● **Exercise prompt**
Needed from the entries below: every line that holds the word "gates".

● **Records shown**
* * * * *
-- ==== Sys2Proof/Machine/Keymap.lean ====
section
/-! DEFINITION. The reference `KEYMAP` (spec/42_keyboard.md R157): the unshifted US layout of PC scancode set 1, one
entry per listed key under `128 * aug + code`. Every code without an entry is `nodata`. -/

namespace Sys2Proof.Machine

/-- Codes 01 to 0F of the one-byte half. -/
def keymapDigits : List (Nat × Byte) :=
  [(0x01, 0x1B), (0x02, 0x31), (0x03, 0x32), (0x04, 0x33), (0x05, 0x34), (0x06, 0x35), (0x07, 0x36), (0x08, 0x37),
   (0x09, 0x38), (0x0A, 0x39), (0x0B, 0x30), (0x0C, 0x2D), (0x0D, 0x3D), (0x0E, 0x08), (0x0F, 0x09)]

/-- Codes 10 to 1C of the one-byte half: q w e r t y u i o p [ ] Enter. -/
def keymapTopRow : List (Nat × Byte) :=
  [(0x10, 0x71), (0x11, 0x77), (0x12, 0x65), (0x13, 0x72), (0x14, 0x74), (0x15, 0x79), (0x16, 0x75), (0x17, 0x69),
   (0x18, 0x6F), (0x19, 0x70), (0x1A, 0x5B), (0x1B, 0x5D), (0x1C, 0x0A)]

/-- Codes 1E to 2B of the one-byte half: a s d f g h j k l ; ' ` \ . -/
def keymapHomeRow : List (Nat × Byte) :=
  [(0x1E, 0x61), (0x1F, 0x73), (0x20, 0x64), (0x21, 0x66), (0x22, 0x67), (0x23, 0x68), (0x24, 0x6A), (0x25, 0x6B),
   (0x26, 0x6C), (0x27, 0x3B), (0x28, 0x27), (0x29, 0x60), (0x2B, 0x5C)]

/-- Codes 2C to 4E of the one-byte half: z x c v b n m , . / keypad * space keypad - keypad +. -/
def keymapBottomRow : List (Nat × Byte) :=
  [(0x2C, 0x7A), (0x2D, 0x78), (0x2E, 0x63), (0x2F, 0x76), (0x30, 0x62), (0x31, 0x6E), (0x32, 0x6D), (0x33, 0x2C),
   (0x34, 0x2E), (0x35, 0x2F), (0x37, 0x2A), (0x39, 0x20), (0x4A, 0x2D), (0x4E, 0x2B)]

/-- The augmented half: keypad Enter (1C) and keypad slash (35). -/
def keymapAugmented : List (Nat × Byte) :=
  [(128 + 0x1C, 0x0A), (128 + 0x35, 0x2F)]

/-- The whole table. -/
def refKeymap : List (Nat × Byte) :=
  keymapDigits ++ keymapTopRow ++ keymapHomeRow ++ keymapBottomRow ++ keymapAugmented

end Sys2Proof.Machine
end

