/-! ### `writeCell` -/

@[simp] theorem writeCell_cfg (r c : Nat) (ch attr : Byte) : (writeCell r c ch attr s).cfg = s.cfg := rfl
@[simp] theorem writeCell_client (r c : Nat) (ch attr : Byte) : (writeCell r c ch attr s).client = s.client := rfl
@[simp] theorem writeCell_inbox (r c : Nat) (ch attr : Byte) : (writeCell r c ch attr s).inbox = s.inbox := rfl
@[simp] theorem writeCell_busData (r c : Nat) (ch attr : Byte) : (writeCell r c ch attr s).busData = s.busData := rfl
@[simp] theorem writeCell_draws (r c : Nat) (ch attr : Byte) : (writeCell r c ch attr s).draws = s.draws := rfl
@[simp] theorem writeCell_a0 (r c : Nat) (ch attr : Byte) : (writeCell r c ch attr s).a0 = s.a0 := rfl
@[simp] theorem writeCell_a1 (r c : Nat) (ch attr : Byte) : (writeCell r c ch attr s).a1 = s.a1 := rfl
@[simp] theorem writeCell_a2 (r c : Nat) (ch attr : Byte) : (writeCell r c ch attr s).a2 = s.a2 := rfl
@[simp] theorem writeCell_a3 (r c : Nat) (ch attr : Byte) : (writeCell r c ch attr s).a3 = s.a3 := rfl
@[simp] theorem writeCell_r0 (r c : Nat) (ch attr : Byte) : (writeCell r c ch attr s).r0 = s.r0 := rfl
@[simp] theorem writeCell_r1 (r c : Nat) (ch attr : Byte) : (writeCell r c ch attr s).r1 = s.r1 := rfl
@[simp] theorem writeCell_ie (r c : Nat) (ch attr : Byte) : (writeCell r c ch attr s).ie = s.ie := rfl
@[simp] theorem writeCell_idtLoaded (r c : Nat) (ch attr : Byte) : (writeCell r c ch attr s).idtLoaded = s.idtLoaded := rfl
@[simp] theorem writeCell_idtr (r c : Nat) (ch attr : Byte) : (writeCell r c ch attr s).idtr = s.idtr := rfl
@[simp] theorem writeCell_gates (r c : Nat) (ch attr : Byte) : (writeCell r c ch attr s).gates = s.gates := rfl
@[simp] theorem writeCell_ticks (r c : Nat) (ch attr : Byte) : (writeCell r c ch attr s).ticks = s.ticks := rfl
@[simp] theorem writeCell_cb (r c : Nat) (ch attr : Byte) : (writeCell r c ch attr s).cb = s.cb := rfl
@[simp] theorem writeCell_timerArmed (r c : Nat) (ch attr : Byte) : (writeCell r c ch attr s).timerArmed = s.timerArmed := rfl
@[simp] theorem writeCell_kbuf (r c : Nat) (ch attr : Byte) : (writeCell r c ch attr s).kbuf = s.kbuf := rfl
@[simp] theorem writeCell_khead (r c : Nat) (ch attr : Byte) : (writeCell r c ch attr s).khead = s.khead := rfl
@[simp] theorem writeCell_ktail (r c : Nat) (ch attr : Byte) : (writeCell r c ch attr s).ktail = s.ktail := rfl
@[simp] theorem writeCell_kcount (r c : Nat) (ch attr : Byte) : (writeCell r c ch attr s).kcount = s.kcount := rfl
@[simp] theorem writeCell_decAug (r c : Nat) (ch attr : Byte) : (writeCell r c ch attr s).decAug = s.decAug := rfl
@[simp] theorem writeCell_row (r c : Nat) (ch attr : Byte) : (writeCell r c ch attr s).row = s.row := rfl
@[simp] theorem writeCell_col (r c : Nat) (ch attr : Byte) : (writeCell r c ch attr s).col = s.col := rfl
@[simp] theorem writeCell_color (r c : Nat) (ch attr : Byte) : (writeCell r c ch attr s).color = s.color := rfl
@[simp] theorem writeCell_hidden (r c : Nat) (ch attr : Byte) : (writeCell r c ch attr s).hidden = s.hidden := rfl
@[simp] theorem writeCell_hwcur (r c : Nat) (ch attr : Byte) : (writeCell r c ch attr s).hwcur = s.hwcur := rfl
@[simp] theorem writeCell_grid (r c : Nat) (ch attr : Byte) : (writeCell r c ch attr s).grid = Store.write Config.gridDraw (Store.write Config.gridDraw s.grid (cellAddr s.cfg r c) ch) (cellAddr s.cfg r c + 1) attr := rfl
@[simp] theorem writeCell_out (r c : Nat) (ch attr : Byte) : (writeCell r c ch attr s).out = s.out := rfl
@[simp] theorem writeCell_fault (r c : Nat) (ch attr : Byte) : (writeCell r c ch attr s).fault = s.fault := rfl

/-! ### `kbufWrite` -/

@[simp] theorem kbufWrite_cfg (i : Nat) (v : Byte) : (kbufWrite i v s).cfg = s.cfg := rfl
@[simp] theorem kbufWrite_client (i : Nat) (v : Byte) : (kbufWrite i v s).client = s.client := rfl
@[simp] theorem kbufWrite_inbox (i : Nat) (v : Byte) : (kbufWrite i v s).inbox = s.inbox := rfl
@[simp] theorem kbufWrite_busData (i : Nat) (v : Byte) : (kbufWrite i v s).busData = s.busData := rfl
@[simp] theorem kbufWrite_draws (i : Nat) (v : Byte) : (kbufWrite i v s).draws = s.draws := rfl
@[simp] theorem kbufWrite_a0 (i : Nat) (v : Byte) : (kbufWrite i v s).a0 = s.a0 := rfl
@[simp] theorem kbufWrite_a1 (i : Nat) (v : Byte) : (kbufWrite i v s).a1 = s.a1 := rfl
@[simp] theorem kbufWrite_a2 (i : Nat) (v : Byte) : (kbufWrite i v s).a2 = s.a2 := rfl
@[simp] theorem kbufWrite_a3 (i : Nat) (v : Byte) : (kbufWrite i v s).a3 = s.a3 := rfl
@[simp] theorem kbufWrite_r0 (i : Nat) (v : Byte) : (kbufWrite i v s).r0 = s.r0 := rfl
@[simp] theorem kbufWrite_r1 (i : Nat) (v : Byte) : (kbufWrite i v s).r1 = s.r1 := rfl
@[simp] theorem kbufWrite_ie (i : Nat) (v : Byte) : (kbufWrite i v s).ie = s.ie := rfl
@[simp] theorem kbufWrite_idtLoaded (i : Nat) (v : Byte) : (kbufWrite i v s).idtLoaded = s.idtLoaded := rfl
@[simp] theorem kbufWrite_idtr (i : Nat) (v : Byte) : (kbufWrite i v s).idtr = s.idtr := rfl
@[simp] theorem kbufWrite_gates (i : Nat) (v : Byte) : (kbufWrite i v s).gates = s.gates := rfl
@[simp] theorem kbufWrite_ticks (i : Nat) (v : Byte) : (kbufWrite i v s).ticks = s.ticks := rfl
@[simp] theorem kbufWrite_cb (i : Nat) (v : Byte) : (kbufWrite i v s).cb = s.cb := rfl
@[simp] theorem kbufWrite_timerArmed (i : Nat) (v : Byte) : (kbufWrite i v s).timerArmed = s.timerArmed := rfl
@[simp] theorem kbufWrite_kbuf (i : Nat) (v : Byte) : (kbufWrite i v s).kbuf = Store.write Config.kbufDraw s.kbuf i v := rfl
@[simp] theorem kbufWrite_khead (i : Nat) (v : Byte) : (kbufWrite i v s).khead = s.khead := rfl
@[simp] theorem kbufWrite_ktail (i : Nat) (v : Byte) : (kbufWrite i v s).ktail = s.ktail := rfl
@[simp] theorem kbufWrite_kcount (i : Nat) (v : Byte) : (kbufWrite i v s).kcount = s.kcount := rfl
@[simp] theorem kbufWrite_decAug (i : Nat) (v : Byte) : (kbufWrite i v s).decAug = s.decAug := rfl
@[simp] theorem kbufWrite_row (i : Nat) (v : Byte) : (kbufWrite i v s).row = s.row := rfl
@[simp] theorem kbufWrite_col (i : Nat) (v : Byte) : (kbufWrite i v s).col = s.col := rfl
@[simp] theorem kbufWrite_color (i : Nat) (v : Byte) : (kbufWrite i v s).color = s.color := rfl
@[simp] theorem kbufWrite_hidden (i : Nat) (v : Byte) : (kbufWrite i v s).hidden = s.hidden := rfl
@[simp] theorem kbufWrite_hwcur (i : Nat) (v : Byte) : (kbufWrite i v s).hwcur = s.hwcur := rfl
@[simp] theorem kbufWrite_grid (i : Nat) (v : Byte) : (kbufWrite i v s).grid = s.grid := rfl
@[simp] theorem kbufWrite_out (i : Nat) (v : Byte) : (kbufWrite i v s).out = s.out := rfl
@[simp] theorem kbufWrite_fault (i : Nat) (v : Byte) : (kbufWrite i v s).fault = s.fault := rfl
* * * * *
● **Exercise solution**
@[simp] theorem writeCell_gates (r c : Nat) (ch attr : Byte) : (writeCell r c ch attr s).gates = s.gates := rfl
@[simp] theorem kbufWrite_gates (i : Nat) (v : Byte) : (kbufWrite i v s).gates = s.gates := rfl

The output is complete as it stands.